Let It Be Me is the fourth studio album by the Australian singer Jason Donovan. It was released in November 2008, and was Donovan's first new studio album in 15 years. It reached no.28 in the UK.

The album is a collection of cover versions of classic songs from the 1950s and 1960s, with only the final track being an original. Brian Eno produced the bonus track "Nobody But Me".

Track listing 
 "Let It Be Me" (Gilbert Becaud/Pierre Delanoe)
 "It's All in the Game" (Charles Gates Dawes/Carl Sigman)
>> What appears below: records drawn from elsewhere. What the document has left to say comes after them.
/-! setPoison. -/

@[simp] theorem State.setPoison_mem (s : State) (a : Nat) (b : Bool) : (s.setPoison a b).mem = s.mem := rfl
@[simp] theorem State.setPoison_cores (s : State) (a : Nat) (b : Bool) : (s.setPoison a b).cores = s.cores := rfl
@[simp] theorem State.setPoison_groups (s : State) (a : Nat) (b : Bool) : (s.setPoison a b).groups = s.groups := rfl
@[simp] theorem State.setPoison_parts (s : State) (a : Nat) (b : Bool) : (s.setPoison a b).parts = s.parts := rfl
@[simp] theorem State.setPoison_launches (s : State) (a : Nat) (b : Bool) : (s.setPoison a b).launches = s.launches := rfl
@[simp] theorem State.setPoison_teams (s : State) (a : Nat) (b : Bool) : (s.setPoison a b).teams = s.teams := rfl
@[simp] theorem State.setPoison_clusters (s : State) (a : Nat) (b : Bool) : (s.setPoison a b).clusters = s.clusters := rfl
@[simp] theorem State.setPoison_queues (s : State) (a : Nat) (b : Bool) : (s.setPoison a b).queues = s.queues := rfl
@[simp] theorem State.setPoison_streams (s : State) (a : Nat) (b : Bool) : (s.setPoison a b).streams = s.streams := rfl
@[simp] theorem State.setPoison_links (s : State) (a : Nat) (b : Bool) : (s.setPoison a b).links = s.links := rfl
@[simp] theorem State.setPoison_power (s : State) (a : Nat) (b : Bool) : (s.setPoison a b).power = s.power := rfl
@[simp] theorem State.setPoison_time (s : State) (a : Nat) (b : Bool) : (s.setPoison a b).time = s.time := rfl
@[simp] theorem State.setPoison_xlate (s : State) (a : Nat) (b : Bool) : (s.setPoison a b).xlate = s.xlate := rfl
@[simp] theorem State.setPoison_rewriter (s : State) (a : Nat) (b : Bool) : (s.setPoison a b).rewriter = s.rewriter := rfl
@[simp] theorem State.setPoison_errors (s : State) (a : Nat) (b : Bool) : (s.setPoison a b).errors = s.errors := rfl
@[simp] theorem State.setPoison_tenants (s : State) (a : Nat) (b : Bool) : (s.setPoison a b).tenants = s.tenants := rfl
@[simp] theorem State.setPoison_fuses (s : State) (a : Nat) (b : Bool) : (s.setPoison a b).fuses = s.fuses := rfl
@[simp] theorem State.setPoison_measured (s : State) (a : Nat) (b : Bool) : (s.setPoison a b).measured = s.measured := rfl
@[simp] theorem State.setPoison_quotes (s : State) (a : Nat) (b : Bool) : (s.setPoison a b).quotes = s.quotes := rfl
@[simp] theorem State.setPoison_names (s : State) (a : Nat) (b : Bool) : (s.setPoison a b).names = s.names := rfl
@[simp] theorem State.setPoison_agent (s : State) (a : Nat) (b : Bool) : (s.setPoison a b).agent = s.agent := rfl
@[simp] theorem State.setPoison_agenda (s : State) (a : Nat) (b : Bool) : (s.setPoison a b).agenda = s.agenda := rfl
@[simp] theorem State.setPoison_fresh (s : State) (a : Nat) (b : Bool) : (s.setPoison a b).fresh = s.fresh := rfl

/-! setByte. -/

@[simp] theorem State.setByte_poison (s : State) (a : Nat) (b : Byte) : (s.setByte a b).poison = s.poison := rfl
@[simp] theorem State.setByte_cores (s : State) (a : Nat) (b : Byte) : (s.setByte a b).cores = s.cores := rfl
@[simp] theorem State.setByte_groups (s : State) (a : Nat) (b : Byte) : (s.setByte a b).groups = s.groups := rfl
@[simp] theorem State.setByte_parts (s : State) (a : Nat) (b : Byte) : (s.setByte a b).parts = s.parts := rfl
@[simp] theorem State.setByte_launches (s : State) (a : Nat) (b : Byte) : (s.setByte a b).launches = s.launches := rfl
@[simp] theorem State.setByte_teams (s : State) (a : Nat) (b : Byte) : (s.setByte a b).teams = s.teams := rfl
@[simp] theorem State.setByte_clusters (s : State) (a : Nat) (b : Byte) : (s.setByte a b).clusters = s.clusters := rfl
@[simp] theorem State.setByte_queues (s : State) (a : Nat) (b : Byte) : (s.setByte a b).queues = s.queues := rfl
@[simp] theorem State.setByte_streams (s : State) (a : Nat) (b : Byte) : (s.setByte a b).streams = s.streams := rfl
@[simp] theorem State.setByte_links (s : State) (a : Nat) (b : Byte) : (s.setByte a b).links = s.links := rfl
@[simp] theorem State.setByte_power (s : State) (a : Nat) (b : Byte) : (s.setByte a b).power = s.power := rfl
@[simp] theorem State.setByte_time (s : State) (a : Nat) (b : Byte) : (s.setByte a b).time = s.time := rfl
@[simp] theorem State.setByte_xlate (s : State) (a : Nat) (b : Byte) : (s.setByte a b).xlate = s.xlate := rfl
@[simp] theorem State.setByte_rewriter (s : State) (a : Nat) (b : Byte) : (s.setByte a b).rewriter = s.rewriter := rfl
@[simp] theorem State.setByte_errors (s : State) (a : Nat) (b : Byte) : (s.setByte a b).errors = s.errors := rfl
@[simp] theorem State.setByte_tenants (s : State) (a : Nat) (b : Byte) : (s.setByte a b).tenants = s.tenants := rfl
@[simp] theorem State.setByte_fuses (s : State) (a : Nat) (b : Byte) : (s.setByte a b).fuses = s.fuses := rfl
@[simp] theorem State.setByte_measured (s : State) (a : Nat) (b : Byte) : (s.setByte a b).measured = s.measured := rfl
@[simp] theorem State.setByte_quotes (s : State) (a : Nat) (b : Byte) : (s.setByte a b).quotes = s.quotes := rfl
@[simp] theorem State.setByte_names (s : State) (a : Nat) (b : Byte) : (s.setByte a b).names = s.names := rfl
@[simp] theorem State.setByte_agent (s : State) (a : Nat) (b : Byte) : (s.setByte a b).agent = s.agent := rfl
@[simp] theorem State.setByte_agenda (s : State) (a : Nat) (b : Byte) : (s.setByte a b).agenda = s.agenda := rfl
@[simp] theorem State.setByte_fresh (s : State) (a : Nat) (b : Byte) : (s.setByte a b).fresh = s.fresh := rfl

/-! logError. -/

@[simp] theorem State.logError_mem (s : State) (n : Nat) : (s.logError n).mem = s.mem := rfl
@[simp] theorem State.logError_poison (s : State) (n : Nat) : (s.logError n).poison = s.poison := rfl
@[simp] theorem State.logError_cores (s : State) (n : Nat) : (s.logError n).cores = s.cores := rfl
@[simp] theorem State.logError_groups (s : State) (n : Nat) : (s.logError n).groups = s.groups := rfl
@[simp] theorem State.logError_parts (s : State) (n : Nat) : (s.logError n).parts = s.parts := rfl
@[simp] theorem State.logError_launches (s : State) (n : Nat) : (s.logError n).launches = s.launches := rfl
@[simp] theorem State.logError_teams (s : State) (n : Nat) : (s.logError n).teams = s.teams := rfl
@[simp] theorem State.logError_clusters (s : State) (n : Nat) : (s.logError n).clusters = s.clusters := rfl
@[simp] theorem State.logError_queues (s : State) (n : Nat) : (s.logError n).queues = s.queues := rfl
@[simp] theorem State.logError_streams (s : State) (n : Nat) : (s.logError n).streams = s.streams := rfl
@[simp] theorem State.logError_links (s : State) (n : Nat) : (s.logError n).links = s.links := rfl
@[simp] theorem State.logError_power (s : State) (n : Nat) : (s.logError n).power = s.power := rfl
@[simp] theorem State.logError_time (s : State) (n : Nat) : (s.logError n).time = s.time := rfl
@[simp] theorem State.logError_xlate (s : State) (n : Nat) : (s.logError n).xlate = s.xlate := rfl
@[simp] theorem State.logError_rewriter (s : State) (n : Nat) : (s.logError n).rewriter = s.rewriter := rfl
@[simp] theorem State.logError_tenants (s : State) (n : Nat) : (s.logError n).tenants = s.tenants := rfl
@[simp] theorem State.logError_fuses (s : State) (n : Nat) : (s.logError n).fuses = s.fuses := rfl
@[simp] theorem State.logError_measured (s : State) (n : Nat) : (s.logError n).measured = s.measured := rfl
@[simp] theorem State.logError_quotes (s : State) (n : Nat) : (s.logError n).quotes = s.quotes := rfl
@[simp] theorem State.logError_names (s : State) (n : Nat) : (s.logError n).names = s.names := rfl
@[simp] theorem State.logError_agent (s : State) (n : Nat) : (s.logError n).agent = s.agent := rfl
@[simp] theorem State.logError_agenda (s : State) (n : Nat) : (s.logError n).agenda = s.agenda := rfl
@[simp] theorem State.logError_fresh (s : State) (n : Nat) : (s.logError n).fresh = s.fresh := rfl

/-! at_. -/

@[simp] theorem State.at_mem (s : State) (n k c : Nat) : (s.at_ n k c).mem = s.mem := rfl
@[simp] theorem State.at_poison (s : State) (n k c : Nat) : (s.at_ n k c).poison = s.poison := rfl
@[simp] theorem State.at_cores (s : State) (n k c : Nat) : (s.at_ n k c).cores = s.cores := rfl
@[simp] theorem State.at_groups (s : State) (n k c : Nat) : (s.at_ n k c).groups = s.groups := rfl
@[simp] theorem State.at_parts (s : State) (n k c : Nat) : (s.at_ n k c).parts = s.parts := rfl
@[simp] theorem State.at_launches (s : State) (n k c : Nat) : (s.at_ n k c).launches = s.launches := rfl
@[simp] theorem State.at_teams (s : State) (n k c : Nat) : (s.at_ n k c).teams = s.teams := rfl
@[simp] theorem State.at_clusters (s : State) (n k c : Nat) : (s.at_ n k c).clusters = s.clusters := rfl
@[simp] theorem State.at_queues (s : State) (n k c : Nat) : (s.at_ n k c).queues = s.queues := rfl
@[simp] theorem State.at_streams (s : State) (n k c : Nat) : (s.at_ n k c).streams = s.streams := rfl
@[simp] theorem State.at_links (s : State) (n k c : Nat) : (s.at_ n k c).links = s.links := rfl
@[simp] theorem State.at_power (s : State) (n k c : Nat) : (s.at_ n k c).power = s.power := rfl
@[simp] theorem State.at_time (s : State) (n k c : Nat) : (s.at_ n k c).time = s.time := rfl
@[simp] theorem State.at_xlate (s : State) (n k c : Nat) : (s.at_ n k c).xlate = s.xlate := rfl
@[simp] theorem State.at_rewriter (s : State) (n k c : Nat) : (s.at_ n k c).rewriter = s.rewriter := rfl
@[simp] theorem State.at_errors (s : State) (n k c : Nat) : (s.at_ n k c).errors = s.errors := rfl
@[simp] theorem State.at_tenants (s : State) (n k c : Nat) : (s.at_ n k c).tenants = s.tenants := rfl
@[simp] theorem State.at_fuses (s : State) (n k c : Nat) : (s.at_ n k c).fuses = s.fuses := rfl
@[simp] theorem State.at_measured (s : State) (n k c : Nat) : (s.at_ n k c).measured = s.measured := rfl
@[simp] theorem State.at_quotes (s : State) (n k c : Nat) : (s.at_ n k c).quotes = s.quotes := rfl
@[simp] theorem State.at_names (s : State) (n k c : Nat) : (s.at_ n k c).names = s.names := rfl
@[simp] theorem State.at_agenda (s : State) (n k c : Nat) : (s.at_ n k c).agenda = s.agenda := rfl
@[simp] theorem State.at_fresh (s : State) (n k c : Nat) : (s.at_ n k c).fresh = s.fresh := rfl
 "Smoke Gets in Your Eyes" (Otto Harbach/Jerome Kern)
 "Halfway to Paradise" (Gerry Goffin/Carole King)
 "Be My Baby" (Phil Spector/Jeff Barry/Ellie Greenwich)
 "Dream Lover" (Bobby Darin)
 "Sealed with a Kiss" (Peter Udell/Gary Geld)
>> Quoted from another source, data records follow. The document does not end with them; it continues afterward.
/-! What the moulds say of an instruction. -/

theorem intWord_writes {i : Instr} {s : State} {h : Hdr} {t : Ty} {sd sa : BitVec 6} {b : SSrc}
    {f : BitVec 32 → BitVec 32 → BitVec 32} {g : Word → Word → Word} (hi : exec i s = finish s (intWord s h t sd sa b f g))
    (hx : Executes s h) (ha : CleanTy s t sa) (hb : CleanSrc s t b) :
    WritesS i s sd (if scalarWidth t = 32 then
        extend32 t (f ((s.cur.arch.valS sa).setWidth 32) ((srcVal s.cur.arch b).setWidth 32))
      else g (s.cur.arch.valS sa) (srcVal s.cur.arch b)) := writesS_of_done (hi.trans (intWord_done f g hx ha hb))

theorem unaryWord_writes {i : Instr} {s : State} {h : Hdr} {sd sa : BitVec 6} {f : Word → Word}
    (hi : exec i s = finish s (unaryWord s h sd sa f)) (hx : Executes s h) (ha : CleanS s sa) :
    WritesS i s sd (f (s.cur.arch.valS sa)) := writesS_of_done (hi.trans (unaryWord_done f hx ha))

theorem vec1_writes {i : Instr} {s : State} {h : Hdr} {vd va : VOp} {f : Lane → Lane × Flags}
    (hi : exec i s = finish s (vec1 s h vd va f)) (hv : VecReady s h vd [va]) :
    WritesV i s (refOf s vd) (s.execMask h) (fun l => (f (s.cur.arch.getRef (refOf s va) l).bits).1)
      (orFlags ((lanes (s.execMask h)).map fun l => (f (s.cur.arch.getRef (refOf s va) l).bits).2)) :=
  writesV_of_done (hi.trans (vecWord_done _ hv (by simp)))

theorem vec2_writes {i : Instr} {s : State} {h : Hdr} {vd va vb : VOp} {f : Lane → Lane → Lane × Flags}
    (hi : exec i s = finish s (vec2 s h vd va vb f)) (hv : VecReady s h vd [va, vb]) :
    WritesV i s (refOf s vd) (s.execMask h)
      (fun l => (f (s.cur.arch.getRef (refOf s va) l).bits (s.cur.arch.getRef (refOf s vb) l).bits).1)
      (orFlags ((lanes (s.execMask h)).map fun l =>
        (f (s.cur.arch.getRef (refOf s va) l).bits (s.cur.arch.getRef (refOf s vb) l).bits).2)) :=
  writesV_of_done (hi.trans (vecWord_done _ hv (by simp)))

theorem vec3_writes {i : Instr} {s : State} {h : Hdr} {vd va vb vc : VOp} {f : Lane → Lane → Lane → Lane × Flags}
    (hi : exec i s = finish s (vec3 s h vd va vb vc f)) (hv : VecReady s h vd [va, vb, vc]) :
    WritesV i s (refOf s vd) (s.execMask h)
      (fun l => (f (s.cur.arch.getRef (refOf s va) l).bits (s.cur.arch.getRef (refOf s vb) l).bits
        (s.cur.arch.getRef (refOf s vc) l).bits).1)
      (orFlags ((lanes (s.execMask h)).map fun l => (f (s.cur.arch.getRef (refOf s va) l).bits
        (s.cur.arch.getRef (refOf s vb) l).bits (s.cur.arch.getRef (refOf s vc) l).bits).2)) :=
  writesV_of_done (hi.trans (vecWord_done _ hv (by simp)))

theorem orFlags_none {l : List Flags} (h : ∀ x ∈ l, x = fNone) : orFlags l = 0 := by
  unfold orFlags
  induction l with
  | nil => rfl
  | cons x l ih =>
    rw [List.foldl_cons, h x (by simp)]
    exact ih fun y hy => h y (by simp [hy])

theorem scalarWord_idle {i : Instr} {s : State} {h : Hdr} {k : Eff} (hi : exec i s = finish s (scalarWord s h k))
    (hb : badGuard h = false) (hm : s.execMask h = 0) (hs : Inside s) : Idle i s := by
  have he : exec i s = .next s.retire := by
    rw [hi]
    unfold scalarWord anyWord whenAny
    rw [if_neg (by simp [hb])]
    simp only [hm, if_true]
    rw [finish, settle_done _ hs]
  have hd := done_idle s
  refine ⟨_, he, hd.1, hd.2, ?_⟩
  simp only [State.retire, State.modCur_eq, State.cur_setCur]
  split <;> rfl

theorem groupScalarWord_idle {i : Instr} {s : State} {h : Hdr} {k : Eff} (hi : exec i s = finish s (groupScalarWord s h k))
    (hg : s.inStream = false) (hb : badGuard h = false) (hm : s.execMask h = 0) (hs : Inside s) : Idle i s := by
  refine scalarWord_idle (k := k) (hi.trans ?_) hb hm hs
  unfold groupScalarWord groupWord scalarWord
  rw [if_neg (by simp [hg])]

end Sys2Proof.Machine
end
 "Blue Velvet" (Bernie Wayne/Lee Morris)
 "Love Letters" (Edward Heyman/Victor Young)
 "Sea Of Love" (Philip Baptiste/George Khoury)
 "Love Hurts" (Boudleaux Bryant)
 "Rhythm of the Rain" (John Gummoe)
 "If I Only Had Time" (Michel Fugain/Pierre Delanoe/Jack Fishman)
 "Wondrous Place" (Jeff Lewis/Bill Giant)
 "Lonesome Town" (Baker Knight)
 "Dreamboats and Petticoats" (Jason Donovan/Tom Gilbert/Henry Preistman) (feat. Hank Marvin on guitar)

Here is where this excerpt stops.